Could you write out the lines below exactly, beginning with the first and finishing with the one that contains "have h24 : Reach r t10 := snd_k AnyK h23"?
DATA PROVIDED Block Start
theorem State.vspCount_reach {s0 x1 x2} (f0 : Reach r s0) :
    Reach r (State.vspCount s0 x1 x2) := by
  unfold State.vspCount
  exact ite_k (Reach r) f0 (State.cycles_reach f0)

theorem State.vspStatus_reach {s0 x1} (f0 : Reach r s0) :
    Reach r (State.vspStatus s0 x1) := by
  unfold State.vspStatus
  extract_lets t0
  have h1 : Reach r t0 := State.setBit_reach f0
  clear_value t0
  exact State.setFld_reach h1

theorem State.vspLoad_reach {s0 x1 x2} (f0 : Reach r s0) :
    Reach r (State.vspLoad s0 x1 x2) := by
  unfold State.vspLoad
  refine ite_k (Reach r) f0 ?_
  extract_lets v0 v1 t2 v3 t4 v5 v6 v7 t8 v9 t10 t11 v12
  clear_value v0 v1
  have h13 : PairK AnyK (Reach r) t2 := by
    unfold t2
    refine foldl_k (PairK AnyK (Reach r)) (.mk any_k f0) ?_
    intro t14 h15 d16
    extract_lets t17 v18 t19
    have h20 : PairK AnyK (Reach r) t17 := State.readUe_reach (snd_k AnyK h15)
    clear_value t17 v18
    have h21 : Reach r t19 := snd_k AnyK h20
    clear_value t19
    exact .mk any_k h21
  clear_value t2 v3
  have h22 : Reach r t4 := snd_k AnyK h13
  clear_value t4 v5 v6 v7
  have h23 : PairK AnyK (Reach r) t8 := ite_k (PairK AnyK (Reach r)) (.mk any_k h22) (State.readUe_reach h22)
  clear_value t8 v9
  have h24 : Reach r t10 := snd_k AnyK h23
  clear_value t10
  have h25 : Reach r t11 := ite_k (Reach r) (State.setBit_reach h24) h24
  clear_value t11 v12
  exact State.setVsp_reach h25

theorem State.vspTake_reach {s0 x1 x2} (f0 : Reach r s0) :
    OptK (PairK AnyK (Reach r)) (State.vspTake s0 x1 x2) := by
  unfold State.vspTake
  extract_lets v0 v1 v2 v3 v4 v5 v6 v7 t8 v9 t10 v11 v12 v13 v14 v15 v16 v17 v18 v19 v20 v21 v22 v23 v24 v25 v26
      t27 t28 v29 t30
  clear_value v3 v4 v5 v6 v7
  have h31 : PairK AnyK (Reach r) t8 := State.draw_reach f0
  clear_value t8 v9
  have h32 : Reach r t10 := snd_k AnyK h31
  clear_value t10 v12 v13 v14 v15 v16 v18 v19 v20 v21 v22 v23 v24 v25 v26
  have h33 : Reach r t27 := ite_k (Reach r) (State.setFifo_reach f0) f0
  clear_value t27
  have h34 : PairK AnyK (Reach r) t28 := State.draw_reach h33
  clear_value t28 v29
  have h35 : Reach r t30 := snd_k AnyK h34
  clear_value t30
  refine ite_k (OptK (PairK AnyK (Reach r))) ?_ ?_
  · refine ite_k (OptK (PairK AnyK (Reach r))) (.none) ?_
    exact .some (.mk any_k (State.setVsp_reach (State.meStatus_reach (State.setMe_reach h32))))
  · refine ite_k (OptK (PairK AnyK (Reach r))) ?_ ?_
    · split
      · rename_i d36 e37
        exact .none
      · rename_i d38 d39 d40 d41 e42
        extract_lets v43 v44 t45 v46 t47 v48 v49 t50 v51 t52 v53 v54 t55 t56
        clear_value v43 v44
        have h57 : PairK AnyK (Reach r) t45 := State.drawList_reach f0
        clear_value t45 v46
        have h58 : Reach r t47 := snd_k AnyK h57
        clear_value t47 v48 v49
        have h59 : PairK AnyK (Reach r) t50 := State.readUe_reach h58
        clear_value t50 v51
        have h60 : Reach r t52 := snd_k AnyK h59
        clear_value t52 v53 v54
        have h61 : Reach r t55 := State.setVsp_reach h60
        clear_value t55
        have h62 : Reach r t56 := ite_k (Reach r) (State.release_reach h61) h61
        clear_value t56
        exact .some (.mk any_k h62)
    · exact ite_k (OptK (PairK AnyK (Reach r))) (.none) (.some (.mk any_k (State.setVsp_reach h35)))

theorem State.vspSide_reach {s0 x1 x2 x3} (f0 : Reach r s0) :
    OptK (PairK AnyK (PairK AnyK (Reach r))) (State.vspSide s0 x1 x2 x3) := by
  unfold State.vspSide
  extract_lets v0
  clear_value v0
  exact ite_k (OptK (PairK AnyK (PairK AnyK (Reach r)))) (.none) (.some (.mk any_k (.mk any_k (State.setFifo_reach
      f0))))

theorem State.vspSides_reach {s0 x1 x2 x3 x4 x5 x6} (f0 : Reach r s0) :
    OptK (PairK AnyK (PairK AnyK (Reach r))) (State.vspSides s0 x1 x2 x3 x4 x5 x6) := by
  induction x4 generalizing s0 x1 x2 x3 x5 x6 with
  | nil =>
    rw [State.vspSides]
    exact .some (.mk any_k (.mk any_k f0))
  | cons y0 y1 ih2 =>
    rw [State.vspSides]
    refine ite_k (OptK (PairK AnyK (PairK AnyK (Reach r)))) (ih2 f0) ?_
    split
    · rename_i t3 e4
      exact .none
    · rename_i t5 d6 d7 t8 e9
      have h10 := use_k (OptK (PairK AnyK (PairK AnyK (Reach r)))) e9 (State.vspSide_reach f0)
      have h11 := some_out h10
      clear h10
      have h12 := pair_snd h11
      clear h11
      have h13 := pair_snd h12
      clear h12
      exact ih2 h13

theorem State.carryRead_reach {s0 x1 x2 x3 x4 x5} (f0 : Reach r s0) :
    PairK AnyK (Reach r) (State.carryRead s0 x1 x2 x3 x4 x5) := by
  unfold State.carryRead
  refine ite_k (PairK AnyK (Reach r)) ?_ ?_
  · extract_lets v0 v1 t2 v3 t4 t5
    clear_value v0 v1
    have h6 : PairK AnyK (Reach r) t2 := State.readUe_reach f0
    clear_value t2 v3
    have h7 : Reach r t4 := snd_k AnyK h6
    clear_value t4
    have h8 : Reach r t5 := ite_k (Reach r) (State.setBit_reach h7) h7
    clear_value t5
    exact ite_k (PairK AnyK (Reach r)) (.mk any_k h8) (.mk any_k (State.setBit_reach f0))
  · extract_lets v9
    clear_value v9
    exact .mk any_k f0

theorem State.carryWrite_reach {s0 x1 x2 x3 x4 x5 x6 x7 x8} (f0 : Reach r s0) :
    Reach r (State.carryWrite s0 x1 x2 x3 x4 x5 x6 x7 x8) := by
  unfold State.carryWrite
  refine ite_k (Reach r) ?_ ?_
  · refine ite_k (Reach r) f0 ?_
    extract_lets v0
    clear_value v0
    exact State.setBytes_reach f0
  · extract_lets v1
    clear_value v1
    exact State.setVsp_reach f0

theorem State.reduceStage_reach {s0 x1 x2 x3 x4 x5 x6 x7 x8 x9} (f0 : Reach r s0) :
    PairK AnyK (PairK AnyK (Reach r)) (State.reduceStage s0 x1 x2 x3 x4 x5 x6 x7 x8 x9) := by
  unfold State.reduceStage
  extract_lets v0 v1 v2 v3 v4 v5 v6 t7 v8 v9 v10 v11 v12 t13 v14 t15 v16 v17 v18 v19
  clear_value v0 v1 v2 v3 v4 v5 v6
  have h20 : Reach r t7 := State.setVsp_reach f0
  clear_value t7 v8 v9 v10 v11 v12
  have h21 : PairK AnyK (Reach r) t13 := State.carryRead_reach f0
  clear_value t13 v14
  have h22 : Reach r t15 := snd_k AnyK h21
  clear_value t15 v16 v17 v18 v19
  split
  · rename_i d23 e24
    exact ite_k (PairK AnyK (PairK AnyK (Reach r))) (.mk any_k (.mk any_k h20)) (.mk any_k (.mk any_k
        (State.setVsp_reach f0)))
  · rename_i d25 e26
    exact .mk any_k (.mk any_k (State.setVsp_reach f0))
  · rename_i d27 e28
    exact .mk any_k (.mk any_k (State.carryWrite_reach h22))
  · rename_i d29 e30 e31 e32
    exact .mk any_k (.mk any_k f0)

theorem State.vspExit_reach {s0 x1 x2 x3 x4 x5} (f0 : Reach r s0) :
    Reach r (State.vspExit s0 x1 x2 x3 x4 x5) := by
  unfold State.vspExit
  extract_lets v0 v1 v2 v3 v4 v5 v6 v7 v8 v9 v10 t11 v12
  clear_value v0 v1 v3 v5 v6 v7 v8 v9 v10
  have h13 : Reach r t11 := ite_k (Reach r) f0 (State.addSat_reach f0)
  clear_value t11 v12
  refine ite_k (Reach r) (State.setVsp_reach f0) ?_
  refine ite_k (Reach r) (State.setVsp_reach f0) ?_
  refine ite_k (Reach r) (State.setVsp_reach h13) ?_
  split
  · rename_i d14 e15
    exact State.setVsp_reach h13
  · rename_i d16 d17 d18 e19
    exact State.setVsp_reach h13

theorem State.vspSend_reach {s0 x1 x2 x3} (f0 : Reach r s0) :
    OptK (Reach r) (State.vspSend s0 x1 x2 x3) := by
  unfold State.vspSend
  extract_lets v0 v1 v2
  clear_value v0 v1 v2
  exact ite_k (OptK (Reach r)) (State.emitItem_reach f0) (ite_k (OptK (Reach r)) (.some (State.setFifo_reach f0))
      (.none))

theorem State.vspClose_reach {s0 x1 x2} (f0 : Reach r s0) :
    OptK (Reach r) (State.vspClose s0 x1 x2) := by
  unfold State.vspClose
  extract_lets v0 v1
  clear_value v0 v1
  refine ite_k (OptK (Reach r)) (.some f0) ?_
  refine map_k (Reach r) (State.vspSend_reach f0) ?_
  intro t2 h3
  exact State.setVsp_reach h3

theorem State.vspCloseFull_reach {s0 x1 x2} (f0 : Reach r s0) :
    OptK (Reach r) (State.vspCloseFull s0 x1 x2) := by
  unfold State.vspCloseFull
  exact ite_k (OptK (Reach r)) (State.vspClose_reach f0) (.some f0)

theorem State.vspChain_reach {s0 x1 x2 x3 x4 x5 x6} (f0 : Reach r s0) :
    Reach r (State.vspChain s0 x1 x2 x3 x4 x5 x6) := by
  unfold State.vspChain
  extract_lets v0 v1 v2 v3 v4 v5 v6 v7 v8 v9 v10 v11 v12 v13 v14 v15 t16 v17 t18 v19 v20 t21 v22 t23
  clear_value v0 v1 v2 v3 v4 v5 v6 v7 v8 v9 v10 v11 v12 v13 v14 v15
  have h24 : Reach r t16 := State.setVsp_reach f0
  clear_value t16 v17
  have h25 : PairK AnyK (PairK AnyK (Reach r)) t18 := ite_k (PairK AnyK (PairK AnyK (Reach r)))
      (State.reduceStage_reach h24) (.mk any_k (.mk any_k h24))
  clear_value t18 v19 v20
  have h26 : Reach r t21 := snd_k AnyK (snd_k AnyK h25)
  clear_value t21 v22
  have h27 : Reach r t23 := ite_k (Reach r) h26 (State.addSat_reach h26)
  clear_value t23
  refine elim_k AnyK opt_any h27 ?_
  intro d28 h29
  exact State.vspExit_reach h27

theorem State.vspVector_reach {s0 x1 x2} (f0 : Reach r s0) :
    Reach r (State.vspVector s0 x1 x2) := by
  unfold State.vspVector
  extract_lets v0 t1
  clear_value v0
  have h2 : Reach r t1 := State.vspCount_reach f0
  clear_value t1
  refine elim_k (PairK AnyK (Reach r)) (State.vspTake_reach f0) h2 ?_
  intro t3 h4
  refine elim_k (PairK AnyK (PairK AnyK (Reach r))) (State.vspSides_reach (snd_k AnyK h4)) h2 ?_
  intro t5 h6
  refine elim_k (Reach r) (State.vspCloseFull_reach (State.vspChain_reach (snd_k AnyK (snd_k AnyK h6))))
      (State.vspCount_reach f0) ?_
  intro t7 h8
  exact State.vspStatus_reach (State.vspCount_reach h8)

theorem State.resetCarries_reach {s0 x1 x2 x3} (f0 : Reach r s0) :
    Reach r (State.resetCarries s0 x1 x2 x3) := by
  unfold State.resetCarries
  extract_lets v0 v1 v2 v3 v4
  clear_value v0 v1 v2 v3 v4
  refine ite_k (Reach r) f0 ?_
  refine foldl_k (Reach r) f0 ?_
  intro t5 h6 d7
  extract_lets v8 v9 v10
  clear_value v8 v9 v10
  exact ite_k (Reach r) (ite_k (Reach r) (State.setBytes_reach h6) (State.setBit_reach h6)) (State.setVsp_reach h6)
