theorem State.respond_reach {s0 x1} (f0 : Reach r s0) :
    Reach r (State.respond s0 x1) := by
  unfold State.respond
  extract_lets v0 v1 t2 v3 v4 v5 v6
  clear_value v0 v3 v4 v5 v6
  split
  · rename_i d7 e8
    unfold t2
    exact ite_k (Reach r) f0 (State.fenceRecord_reach (State.arithFault_reach f0))
  · rename_i d9 e10
    unfold t2
    exact ite_k (Reach r) f0 (State.fenceRecord_reach (State.arithFault_reach f0))
  · rename_i d11 e12
    unfold t2
    exact ite_k (Reach r) f0 (State.fenceRecord_reach (State.arithFault_reach f0))
  · rename_i d13 e14
    exact ite_k (Reach r) f0 (State.fenceRecord_reach f0)
  · rename_i d15 e16
    exact ite_k (Reach r) f0 (State.ueSignal_reach f0)
  · rename_i d17 e18
    exact ite_k (Reach r) f0 (State.repairRow_reach f0)
  · rename_i d19 e20
    exact ite_k (Reach r) f0 (State.repairRow_reach f0)
  · rename_i d21 e22
    exact State.portFailed_reach f0
  · rename_i d23 e24
    exact ite_k (Reach r) f0 (State.ctxFault_reach f0)
  · rename_i d25 e26
    exact f0

theorem execFaultSignal_reach {s0} (f0 : Reach r s0) :
    OutK (Reach r) (execFaultSignal s0) := by
  unfold execFaultSignal
  refine .next ?_
  split
  · rename_i d0 e1
    exact f0
  · rename_i d2 d3 d4 e5
    exact State.respond_reach (.upd f0)

theorem execUnitHang_reach {x0 x1 s2} (f2 : Reach r s2) :
    OutK (Reach r) (execUnitHang x0 x1 s2) := by
  unfold execUnitHang
  exact .next (ite_k (Reach r) (State.signal_reach (State.setFld_reach f2)) f2)

theorem State.healFails_reach {s0 x1 x2 x3} (f0 : Reach r s0) :
    Reach r (State.healFails s0 x1 x2 x3) := by
  unfold State.healFails
  extract_lets v0 t1
  clear_value v0
  have h2 : Reach r t1 := .upd f0
  clear_value t1
  exact State.closeWindow_reach (State.ctxFault_reach h2)

theorem State.endLost_reach {s0 x1 x2} (f0 : Reach r s0) :
    Reach r (State.endLost s0 x1 x2) := by
  unfold State.endLost
  refine foldl_k (Reach r) f0 ?_
  intro t0 h1 d2
  exact State.loseStream_reach h1

theorem State.healTo_reach {s0 x1 x2} (f0 : Reach r s0) :
    Reach r (State.healTo s0 x1 x2) := by
  unfold State.healTo
  exact .upd f0

theorem execHeal_reach {x0 x1 s2} (f2 : Reach r s2) :
    OutK (Reach r) (execHeal x0 x1 s2) := by
  unfold execHeal
  refine .next ?_
  split
  · rename_i d0 e1
    exact f2
  · rename_i d2 d3 e4
    split
    · rename_i d5 e6
      exact State.healFails_reach f2
    · rename_i d7 d8 e9
      extract_lets t10
      have h11 : Reach r t10 := State.endLost_reach f2
      clear_value t10
      split
      · rename_i t12 d13 e14
        have h15 := use_k (SumK AnyK (Reach r)) e14 (State.moveWork_reach h11)
        clear h15
        exact State.healFails_reach h11
      · rename_i t16 t17 e18
        have h19 := use_k (SumK AnyK (Reach r)) e18 (State.moveWork_reach h11)
        have h20 := inr_out h19
        clear h19
        exact State.healTo_reach h20

theorem execHealComplete_reach {x0 s1} (f1 : Reach r s1) :
    OutK (Reach r) (execHealComplete x0 s1) := by
  unfold execHealComplete
  extract_lets v0 v1 t2 t3 t4
  clear_value v0 v1
  have h5 : Reach r t2 := .upd f1
  clear_value t2
  have h6 : Reach r t3 := State.recheck_reach (State.closeWindow_reach h5)
  clear_value t3
  have h7 : Reach r t4 := State.publish_reach (State.replenish_reach h6)
  clear_value t4
  refine .next ?_
  refine ite_k (Reach r) f1 ?_
  refine foldl_k (Reach r) h7 ?_
  intro t8 h9 d10
  exact State.healDone_reach h9

theorem State.rehome_reach {s0 x1 x2} (f0 : Reach r s0) :
    OptK (Reach r) (State.rehome s0 x1 x2) := by
  induction x2 generalizing s0 x1 with
  | nil =>
    rw [State.rehome]
    exact .some f0
  | cons y0 y1 ih2 =>
    rw [State.rehome]
    split
    · rename_i d3 e4
      exact .none
    · rename_i d5 d6 e7
      split
      · rename_i t8 d9 e10
        have h11 := use_k (SumK AnyK (Reach r)) e10 (State.moveWork_reach f0)
        clear h11
        exact .none
      · rename_i t12 t13 e14
        have h15 := use_k (SumK AnyK (Reach r)) e14 (State.moveWork_reach f0)
        have h16 := inr_out h15
        clear h15
        exact ih2 h16

end Sys2Proof.Machine
end

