theorem execCalDiscipline_reach {x0 x1 x2 s3} (f3 : Reach r s3) :
    OutK (Reach r) (execCalDiscipline x0 x1 x2 s3) := by
  unfold execCalDiscipline
  extract_lets v0
  clear_value v0
  refine .next ?_
  refine State.command_reach f3 ?_
  intro d1 t2 h3
  extract_lets t4
  have h5 : Reach r t4 := State.setFld_reach h3
  clear_value t4
  refine State.ok_reach ?_
  exact ite_k (Reach r) (State.setCalSlew_reach h5) (State.calAdd_reach (State.setCalSlew_reach h5))

theorem execCalSlewStep_reach {s0} (f0 : Reach r s0) :
    OutK (Reach r) (execCalSlewStep s0) := by
  unfold execCalSlewStep
  extract_lets v0 v1
  clear_value v0 v1
  exact .next (ite_k (Reach r) f0 (State.setCalSlew_reach (State.calAdd_reach f0)))

theorem execVbatLow_reach {x0 s1} (f1 : Reach r s1) :
    OutK (Reach r) (execVbatLow x0 s1) := by
  unfold execVbatLow
  exact .next (State.setBit_reach f1)

end Sys2Proof.Machine
end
DATA PROVIDED Block End
WRITTEN ANSWER -
theorem State.vspCount_reach {s0 x1 x2} (f0 : Reach r s0) :
    Reach r (State.vspCount s0 x1 x2) := by
  unfold State.vspCount
  exact ite_k (Reach r) f0 (State.cycles_reach f0)

theorem State.vspStatus_reach {s0 x1} (f0 : Reach r s0) :
    Reach r (State.vspStatus s0 x1) := by
  unfold State.vspStatus
  extract_lets t0
  have h1 : Reach r t0 := State.setBit_reach f0
  clear_value t0
  exact State.setFld_reach h1

theorem State.vspLoad_reach {s0 x1 x2} (f0 : Reach r s0) :
    Reach r (State.vspLoad s0 x1 x2) := by
  unfold State.vspLoad
  refine ite_k (Reach r) f0 ?_
  extract_lets v0 v1 t2 v3 t4 v5 v6 v7 t8 v9 t10 t11 v12
  clear_value v0 v1
  have h13 : PairK AnyK (Reach r) t2 := by
    unfold t2
    refine foldl_k (PairK AnyK (Reach r)) (.mk any_k f0) ?_
    intro t14 h15 d16
    extract_lets t17 v18 t19
    have h20 : PairK AnyK (Reach r) t17 := State.readUe_reach (snd_k AnyK h15)
    clear_value t17 v18
    have h21 : Reach r t19 := snd_k AnyK h20
    clear_value t19
    exact .mk any_k h21
  clear_value t2 v3
  have h22 : Reach r t4 := snd_k AnyK h13
  clear_value t4 v5 v6 v7
  have h23 : PairK AnyK (Reach r) t8 := ite_k (PairK AnyK (Reach r)) (.mk any_k h22) (State.readUe_reach h22)
  clear_value t8 v9
  have h24 : Reach r t10 := snd_k AnyK h23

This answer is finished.